- Born: January 30, 1955 (age 71)
- Occupation: Artist
- Website: lancerodgersart.com

= Lance Rodgers =

Lance Dwayne Rodgers (born January 30, 1955) is an American postwar and contemporary artist, painter, fine art photographer, and musician based in St. Petersburg, Florida.

His art is displayed in many museums, including a permanent display at the James Museum of Western and Wildlife Art. A painting of his is also hanging in the American embassy in Madrid, Spain.

== Personal life ==
Lance Rodgers graduated from Northeast High School in 1973. He was a member of the swimming team, water polo team, German club, Lettemens' club, art club, varsity cheerleader, pep squad, stage band, and "uncle wigglys' board game champion".

He attended college at Florida State University where he completed his bachelor's in Visual Arts in 1977.

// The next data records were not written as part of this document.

theorem binadeOf_spec (N : Nat) : ∃ k, N = binadeOf F N * 2 ^ (F.prec - 1) + k ∧
    (binadeOf F N = 0 ∨ 2 ^ (F.prec - 1) ≤ k) ∧ k < 2 * 2 ^ (F.prec - 1) := by
  have hpos : 0 < 2 ^ (F.prec - 1) := Nat.two_pow_pos _
  have hmod : N % 2 ^ (F.prec - 1) < 2 ^ (F.prec - 1) := Nat.mod_lt _ hpos
  have hdiv : N / 2 ^ (F.prec - 1) * 2 ^ (F.prec - 1) + N % 2 ^ (F.prec - 1) = N := Nat.div_add_mod' _ _
  rw [binadeOf]
  cases hq : N / 2 ^ (F.prec - 1) with
  | zero => exact ⟨N, by simp, .inl rfl, by rw [hq, zero_mul] at hdiv; omega⟩
  | succ j =>
    rw [hq, Nat.succ_mul] at hdiv
    exact ⟨2 ^ (F.prec - 1) + N % 2 ^ (F.prec - 1), by simp only [Nat.add_sub_cancel]; omega, .inr (by omega), by omega⟩

/-- A significand k of p bits in binade j; k = 2^p is the first number of the next binade. -/
theorem magVal_of_binade (hj : j = 0 ∨ 2 ^ (F.prec - 1) ≤ k) (hk : k ≤ 2 * 2 ^ (F.prec - 1)) :
    magVal F (j * 2 ^ (F.prec - 1) + k) = k * (2 : ℚ) ^ F.ulpExp j := by
  have hpos : 0 < 2 ^ (F.prec - 1) := Nat.two_pow_pos _
  have hbinade : binadeOf F (j * 2 ^ (F.prec - 1) + k) = j + k / 2 ^ (F.prec - 1) - 1 := by
    rw [binadeOf, add_comm, Nat.add_mul_div_right _ _ hpos, add_comm]
  rcases hk.lt_or_eq with hlt | rfl
  · have hj' : binadeOf F (j * 2 ^ (F.prec - 1) + k) = j := by
      rcases lt_or_ge k (2 ^ (F.prec - 1)) with hsmall | hlarge
      · rw [hbinade, Nat.div_eq_of_lt hsmall]
        omega
      · have hone : k / 2 ^ (F.prec - 1) = 1 := Nat.div_eq_of_lt_le (by omega) (by omega)
        rw [hbinade, hone]
        omega
    rw [magVal, hj', Nat.add_sub_cancel_left]
  · have hj' : binadeOf F (j * 2 ^ (F.prec - 1) + 2 * 2 ^ (F.prec - 1)) = j + 1 := by
      rw [hbinade, Nat.mul_div_cancel _ hpos]
      rfl
    have hrest : j * 2 ^ (F.prec - 1) + 2 * 2 ^ (F.prec - 1) - (j + 1) * 2 ^ (F.prec - 1) = 2 ^ (F.prec - 1) := by
      rw [Nat.succ_mul j]
      omega
    rw [magVal, hj', hrest, F.ulpExp_succ, zpow_add₀ two_ne_zero, zpow_one]
    push_cast
    ring

/-- From a magnitude to the next is one unit in the last place. -/
theorem magVal_succ (N : Nat) : magVal F (N + 1) = magVal F N + (2 : ℚ) ^ F.ulpExp (binadeOf F N) := by
  obtain ⟨k, hN, hj, hk⟩ := binadeOf_spec F N
  have hthis := magVal_of_binade F hj hk.le
  have hnext := magVal_of_binade F (k := k + 1) (hj.imp_right Nat.le_succ_of_le) hk
  rw [← add_assoc] at hnext
  rw [← hN] at hthis hnext
  rw [hthis, hnext]
  push_cast
  ring

theorem magVal_strictMono : StrictMono (magVal F) :=
  strictMono_nat_of_lt_succ fun N => by
    rw [magVal_succ]
    exact lt_add_of_pos_right _ (by positivity)

@[simp] theorem magVal_zero : magVal F 0 = 0 := by
  simp [magVal]

theorem magVal_nonneg (N : Nat) : 0 ≤ magVal F N := by
  rw [magVal]
  positivity

theorem magVal_pos (hN : 0 < N) : 0 < magVal F N := magVal_zero F ▸ magVal_strictMono F hN

theorem magVal_lt_iff : magVal F M < magVal F N ↔ M < N := (magVal_strictMono F).lt_iff_lt
theorem magVal_le_iff : magVal F M ≤ magVal F N ↔ M ≤ N := (magVal_strictMono F).le_iff_le
theorem magVal_inj : magVal F M = magVal F N ↔ M = N := (magVal_strictMono F).injective.eq_iff

/-- The least number of binade j; for j = 0 it is the least normal number. -/
theorem magVal_binade_start (j : Nat) : magVal F ((j + 1) * 2 ^ (F.prec - 1)) = (2 : ℚ) ^ (F.emin + j) := by
  have hval := magVal_of_binade F (j := j) (k := 2 ^ (F.prec - 1)) (.inr le_rfl) (by omega)
  rw [← Nat.succ_mul] at hval
  rw [hval]
  push_cast
  rw [← zpow_natCast, ← zpow_add₀ two_ne_zero, F.cast_prec_pred, Fmt.ulpExp]
  congr 1
  ring

theorem magVal_minNormal : magVal F (2 ^ (F.prec - 1)) = (2 : ℚ) ^ F.emin := by
  simpa using magVal_binade_start F 0

/-- Past the largest finite number comes 2^(emax+1). -/
theorem magVal_infMag : magVal F F.infMag = (2 : ℚ) ^ (F.emax + 1) := by
  cases F
  · exact magVal_binade_start .single 254
  · exact magVal_binade_start .double 2046

/-- The largest finite number (R407). -/
theorem magVal_maxFinite : magVal F (F.infMag - 1) = (2 - (2 : ℚ) ^ (1 - (F.prec : Int))) * (2 : ℚ) ^ F.emax := by
  have hval : magVal F (F.infMag - 1) = ((2 ^ F.prec - 1 : Nat) : ℚ) * (2 : ℚ) ^ (F.emax - F.prec + 1) := by
    cases F
    · exact magVal_of_binade .single (j := 253) (k := 2 ^ 24 - 1) (.inr (by decide)) (by decide)
    · exact magVal_of_binade .double (j := 2045) (k := 2 ^ 53 - 1) (.inr (by decide)) (by decide)
  rw [hval, Nat.cast_sub Nat.one_le_two_pow]
  push_cast
  rw [← zpow_natCast, sub_mul, sub_mul, one_mul, ← zpow_add₀ two_ne_zero, ← zpow_add₀ two_ne_zero, ← zpow_one_add₀ two_ne_zero]
  congr 2 <;> ring
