-- ==== Sys2Proof/Tests/Slice0.lean ====
section
/-! SUPPORT. The model's own tests: the WellFormed smoke, words written out from the spec's encodings, small steps with the
vectors of spec/95_test_vectors.md, and for every obligation with hypotheses a state and operands that meet them. -/

namespace Sys2Proof.Tests

open Sys2Proof.Machine

/-! ### Helpers -/

/-- The next state, where there is one. -/
def nextOf : Outcome → Option State
  | .next t => some t
  | .fault _ => none
  | .refused _ => none

/-- The refusal, where there is one. -/
def refusalOf : Outcome → Option Refusal
  | .refused r => some r
  | .next _ => none
  | .fault _ => none

/-- The fault, where there is one. -/
def faultOf : Outcome → Option Fault
  | .fault f => some f
  | .next _ => none
  | .refused _ => none

/-- The reset state with a session and canned answers of the transport (43_transactions.md R103). -/
def fake (v : Session) (w : List WriteAnswer) (r : List ReadAnswer) : State :=
  State.reset.withTransport { Transport.initial with session := v, writes := w, reads := r }

/-- The reset state with a session and canned answers to `open` and `close`. -/
def session (v : Session) (o : List OpenAnswer) (c : List CloseAnswer) : State :=
  State.reset.withTransport { Transport.initial with session := v, opens := o, closes := c }

/-- The next state of a request presented by its textual call (30_encoding.md R65). -/
def after (c : Call) : Option State := nextOf (step (State.reset.present c.request))

/-- Vector V1 of 95_test_vectors.md: a response with 800 ppm. -/
def v1 : Frame := ⟨0xFF, 0x86, 0x03, 0x20, 0x00, 0x00, 0x00, 0x00, 0x57⟩

/-- Vector V6: a response with 410 ppm and reserved bytes that are not zero. -/
def v6 : Frame := ⟨0xFF, 0x86, 0x01, 0x9A, 0x44, 0x12, 0x00, 0x07, 0x82⟩

/-- Vector V1 with its first byte wrong (vector E8). -/
def e8 : Frame := ⟨0x00, 0x86, 0x03, 0x20, 0x00, 0x00, 0x00, 0x00, 0x57⟩

/-- Vector V1 with its checksum one too high (vector E16). -/
def e16 : Frame := ⟨0xFF, 0x86, 0x03, 0x20, 0x00, 0x00, 0x00, 0x00, 0x58⟩

/-- Operands with every field unlike its reset value. -/
def someOperands : Operands := ⟨true, v6, 15⟩

/-! ### WellFormed: one ill-formed term for each check -/

theorem test_wf_rspCo2_start : (Instr.rspCo2 e8).wellFormed = false := by decide

theorem test_wf_rspCo2_echo : (Instr.rspCo2 ⟨0xFF, 0x01, 0, 0, 0, 0, 0, 0, 0⟩).wellFormed = false := by decide

theorem test_wf_rspCo2_any_checksum : (Instr.rspCo2 e16).wellFormed = true := by decide

theorem test_wf_reserved67 :
    (Instr.reqReserved67 5 someOperands).wellFormed = false ∧ (Instr.reqReserved67 0 someOperands).wellFormed = false := by
  decide

/-! ### Decoding: the words of 30_encoding.md R49, R52, R57, R65, bit by bit -/

theorem test_decode_bldrd : decodeTableWord 4 0b0000 = some (.bldrd ⟨false, Frame.zero, 0⟩) := by decide

theorem test_decode_bldzero : decodeTableWord 4 0b0001 = some (.bldzero ⟨false, Frame.zero, 0⟩) := by decide

theorem test_decode_bldacal_enable : decodeTableWord 8 0b1010 = some (.bldacal ⟨true, Frame.zero, 0⟩) := by decide

theorem test_decode_bldacal_disable : decodeTableWord 8 0b0010 = some (.bldacal ⟨false, Frame.zero, 0⟩) := by decide

theorem test_decode_cksum : decode (.port 0b1011 v1 3) = .ok (.cksum ⟨true, v1, 3⟩) := by decide

theorem test_decode_parse : decode (.port 0b0100 v1 9) = .ok (.parse ⟨false, v1, 9⟩) := by decide

theorem test_decode_reserved5 : decodeTableWord 8 0b0101 = some (.reqReserved5 ⟨false, Frame.zero, 0⟩) := by decide

theorem test_decode_reserved6 : decodeTableWord 8 0b1110 = some (.reqReserved67 6 ⟨true, Frame.zero, 0⟩) := by decide

theorem test_decode_reserved7 : decodeTableWord 8 0b0111 = some (.reqReserved67 7 ⟨false, Frame.zero, 0⟩) := by decide

theorem test_decode_cmdReadCo2 : decodeTableWord 72 0xFF0186000000000079 = some .cmdReadCo2 := by decide

theorem test_decode_cmdCalZero : decodeTableWord 72 0xFF0187000000000078 = some .cmdCalZero := by decide

theorem test_decode_cmdAcalOn : decodeTableWord 72 0xFF0179A000000000E6 = some .cmdAcalOn := by decide

theorem test_decode_cmdAcalOff : decodeTableWord 72 0xFF0179000000000086 = some .cmdAcalOff := by decide

theorem test_decode_rspCo2 : decodeTableWord 72 0xFF86019A4412000782 = some (.rspCo2 v6) := by decide

theorem test_decode_readco2 : decode Call.readco2.request = .ok .readco2 := by decide

theorem test_decode_calzero : decode Call.calzero.request = .ok .calzero := by decide

theorem test_decode_setacal : decode (Call.setacal false).request = .ok (.setacal false) := by decide
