-- ==== Sys2Proof/Machine/L1.lean ====
section
/-! DEFINITION. The sub-block `bitstream_reader_l1_cache`: its elementary operations (41_l1_register.md R100, R102). -/

namespace Sys2Proof.Machine

/-- `rem = W - consumedBits`, the unread bits of the register (R21). -/
def State.rem (s : State) : Nat := s.params.w - s.consumedBits

/-- The consuming half of `TAKE(n)` (R100), which is also the in-register move of a seek (43_seek.md R152). -/
def consume (n : Nat) (s : State) : State :=
  { s with cache := dropBits s.params.w s.cache n, consumedBits := s.consumedBits + n }

/-- `TAKE(n) -> v` (R100). -/
def takeBits (n : Nat) (s : State) : Res Word := .ok (peek s.params.w s.cache n) (consume n s)

/-- `LOAD_L1(word, cb)` (R102). -/
def loadL1 (word : Word) (cb : Nat) (s : State) : State := { s with cache := word, consumedBits := cb }

end Sys2Proof.Machine
end

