/-! `withInbox` -/

@[simp] theorem withInbox_params (s : State) (rest : List Input) : (s.withInbox rest).params = s.params := rfl
@[simp] theorem withInbox_cache (s : State) (rest : List Input) : (s.withInbox rest).cache = s.cache := rfl
@[simp] theorem withInbox_consumedBits (s : State) (rest : List Input) :
    (s.withInbox rest).consumedBits = s.consumedBits := rfl
@[simp] theorem withInbox_lines (s : State) (rest : List Input) : (s.withInbox rest).lines = s.lines := rfl
@[simp] theorem withInbox_nextLine (s : State) (rest : List Input) : (s.withInbox rest).nextLine = s.nextLine := rfl
@[simp] theorem withInbox_unusedLines (s : State) (rest : List Input) :
    (s.withInbox rest).unusedLines = s.unusedLines := rfl
@[simp] theorem withInbox_currentBytePos (s : State) (rest : List Input) :
    (s.withInbox rest).currentBytePos = s.currentBytePos := rfl
@[simp] theorem withInbox_fault (s : State) (rest : List Input) : (s.withInbox rest).fault = s.fault := rfl
@[simp] theorem withInbox_source (s : State) (rest : List Input) : (s.withInbox rest).source = s.source := rfl
@[simp] theorem withInbox_inbox (s : State) (rest : List Input) : (s.withInbox rest).inbox = rest := rfl
@[simp] theorem withInbox_trace (s : State) (rest : List Input) : (s.withInbox rest).trace = s.trace := rfl
@[simp] theorem withInbox_freeCount (s : State) (rest : List Input) :
    (s.withInbox rest).freeCount = s.freeCount := rfl

/-! `consume` -/

@[simp] theorem consume_params (n : Nat) (s : State) : (consume n s).params = s.params := rfl
@[simp] theorem consume_cache (n : Nat) (s : State) : (consume n s).cache = dropBits s.params.w s.cache n := rfl
@[simp] theorem consume_consumedBits (n : Nat) (s : State) : (consume n s).consumedBits = s.consumedBits + n := rfl
@[simp] theorem consume_lines (n : Nat) (s : State) : (consume n s).lines = s.lines := rfl
@[simp] theorem consume_nextLine (n : Nat) (s : State) : (consume n s).nextLine = s.nextLine := rfl
@[simp] theorem consume_unusedLines (n : Nat) (s : State) : (consume n s).unusedLines = s.unusedLines := rfl
@[simp] theorem consume_currentBytePos (n : Nat) (s : State) : (consume n s).currentBytePos = s.currentBytePos := rfl
@[simp] theorem consume_fault (n : Nat) (s : State) : (consume n s).fault = s.fault := rfl
@[simp] theorem consume_source (n : Nat) (s : State) : (consume n s).source = s.source := rfl
@[simp] theorem consume_inbox (n : Nat) (s : State) : (consume n s).inbox = s.inbox := rfl
@[simp] theorem consume_trace (n : Nat) (s : State) : (consume n s).trace = s.trace := rfl
@[simp] theorem consume_freeCount (n : Nat) (s : State) : (consume n s).freeCount = s.freeCount := rfl
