theorem reload_legal {s : State} (hwf : s.params.wf) : (reload s).Legal s := by
  rcases Nat.lt_or_ge s.nextLine s.params.lineCount with h | h
  · rw [reload_pop h]
    exact ok_legal () rfl rfl rfl
  · rw [reload_refill h]
    have hrefill := l2Refill_legal hwf
    cases hr : l2Refill s with
    | fail t => rw [hr] at hrefill; exact (l1TailLoad_legal t).of_issues hrefill
    | ok | raised | stop | refuse => rwa [hr] at hrefill

theorem takeBits_legal (n : Nat) (s : State) : (takeBits n s).Legal s := ok_legal _ rfl rfl rfl

theorem read32_legal (n : Nat) {s : State} (hwf : s.params.wf) : (read32 n s).Legal s := by
  have hensure : (ensureBits s).Legal s := by
    unfold ensureBits
    split
    · exact reload_legal hwf
    · exact State.Issues.refl s
  refine hensure.bind fun _ s1 h1 => ?_
  split
  · exact takeBits_legal n s1
  · refine (reload_legal (h1.params ▸ hwf)).bind fun _ s2 _ => ?_
    split
    · exact State.Issues.refl s2
    · exact (takeBits_legal _ s2).bind fun _ s3 _ => State.Issues.refl s3

theorem readBits_legal (n : Nat) {s : State} (hwf : s.params.wf) : (readBits n s).Legal s := by
  unfold readBits
  split
  · exact read32_legal n hwf
  · exact (read32_legal _ hwf).bind fun _ s1 h1 =>
      (read32_legal 32 (h1.params ▸ hwf)).bind fun _ s2 _ => State.Issues.refl s2

theorem seekWhole_legal {n : Nat} (hn : n < 2 ^ 64) (s : State) : (seekWhole (seekCalc n s) s).Legal s := by
  unfold seekWhole
  split
  · exact ok_legal () rfl rfl rfl
  · next h =>
    refine (forwardSeek_legal hn h).bind fun accepted s1 _ => ?_
    cases accepted with
    | true => exact ok_legal () rfl rfl rfl
    | false => exact State.Issues.refl s1

theorem seekFuel_legal (fuel : Nat) {n : Nat} (hn : n < 2 ^ 64) {s : State} (hwf : s.params.wf) :
    (seekFuel fuel n s).Legal s := by
  induction fuel generalizing n s with
  | zero => exact State.Issues.refl s
  | succ fuel ih =>
    unfold seekFuel
    split
    · exact ok_legal () rfl rfl rfl
    · refine (seekWhole_legal hn s).bind fun _ s1 h1 => ?_
      split
      · exact State.Issues.refl s1
      · have hres := seekCalc_residual_lt n s
        have hw := s.params.w_le
        have hwf1 : s1.params.wf := h1.params ▸ hwf
        exact (reload_legal hwf1).bind fun _ s2 h2 => ih (by omega) (h2.params ▸ hwf1)

/-! Commands. -/

/-- The command `i` ends in `t`: legal requests, then its one response (44_commands.md R170). -/
def EndsLegally (i : Instr) (s t : State) : Prop :=
  ∃ (ts : List Transaction) (st : Status) (d : Arg),
    t.trace = s.trace ++ ts.map .transaction ++ [answer i st d] ∧ ∀ x ∈ ts, x.request.wellFormed s.params = true

theorem State.Issues.endsLegally {s u : State} (h : s.Issues u) (i : Instr) (st : Status) (d : Arg) :
    EndsLegally i s (u.emit [answer i st d]) := by
  obtain ⟨ts, e, hts⟩ := h.trace
  exact ⟨ts, st, d, by rw [emit_trace, e], hts⟩

theorem runCommand_endsLegally {cmd : Instr} {legal : Bool} {body : State → Res Arg} {s t : State}
    (h : runCommand cmd legal body s = .next t) (hbody : (body s).Legal s) : EndsLegally cmd s t := by
  have hrefl := State.Issues.refl s
  cases hf : s.fault with
  | true =>
    rw [runCommand_fault hf] at h
    cases h
    exact hrefl.endsLegally ..
  | false =>
    cases legal with
    | false =>
      rw [runCommand_illegal hf] at h
      cases h
      exact hrefl.endsLegally ..
    | true =>
      rw [runCommand_legal hf] at h
      rcases finish_next h with ⟨v, u, hr, rfl⟩ | ⟨u, hr, rfl⟩ | ⟨u, hr, rfl⟩ <;> rw [hr] at hbody
      · exact State.Issues.endsLegally hbody ..
      · exact State.Issues.endsLegally hbody ..
      · exact State.Issues.endsLegally hbody ..

theorem rejectReserved_endsLegally {cmd : Instr} {s t : State} (h : rejectReserved cmd s = .next t) :
    EndsLegally cmd s t := by
  unfold rejectReserved unlessFault at h
  split at h <;> cases h <;> exact (State.Issues.refl s).endsLegally ..

theorem exec_command_endsLegally {i : Instr} {s t : State} (hwf : s.params.wf) (hport : i.port = .command)
    (h : exec i s = .next t) : EndsLegally i s t := by
  cases i with
  | rdu n => exact runCommand_endsLegally h (readBits_legal _ hwf)
  | rds n =>
    rw [exec_rds] at h
    exact runCommand_endsLegally h ((readBits_legal _ hwf).bind fun _ u _ => ok_legal _ rfl rfl rfl)
  | skb n =>
    rw [exec_skb] at h
    exact runCommand_endsLegally h ((seekFuel_legal _ n.isLt hwf).bind fun _ u _ => ok_legal _ rfl rfl rfl)
  | pos a => exact runCommand_endsLegally h (State.Issues.refl s)
  | rsy p =>
    cases h
    exact State.Issues.endsLegally (u := resync p s) (.of_eq rfl rfl rfl) ..
  | rsvd5 a => exact rejectReserved_endsLegally h
  | rsvd6 a => exact rejectReserved_endsLegally h
  | rsvd7 a => exact rejectReserved_endsLegally h
  | srcRd | srcSk => nomatch hport

/-- The transactions of a command's events are those before its response. -/
theorem transactionsOf_append_answer (ts : List Transaction) (i : Instr) (st : Status) (d : Arg) :
    transactionsOf (ts.map .transaction ++ [answer i st d]) = ts := by
  simp [transactionsOf, answer, List.filterMap_append, List.filterMap_map]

In 2003, Rodgers suffered a major heart complication that prevented him from painting for a couple of years

== Career ==
In 1992, Rodgers became Salt Creek Artworks’ first art tenant. Where he served as the Curator of Exhibitions there for 20 years. Rodgers organized exhibitions, located, and represented painters, sculptors, photographers, potters, performance, and installation artists from all over the United States.

Rodgers regularly hosts charity art auctions. In 1998 he helped raise $30,000 for American Stage. He would regularly perform auctions throughout his career.

The Salt Creek Art Center closed in 2012. Lance Rodgers was the only curator for all of its 20 years.

In 2020 his art was featured at the Left Bank Bistro in St. Petersburg, Florida.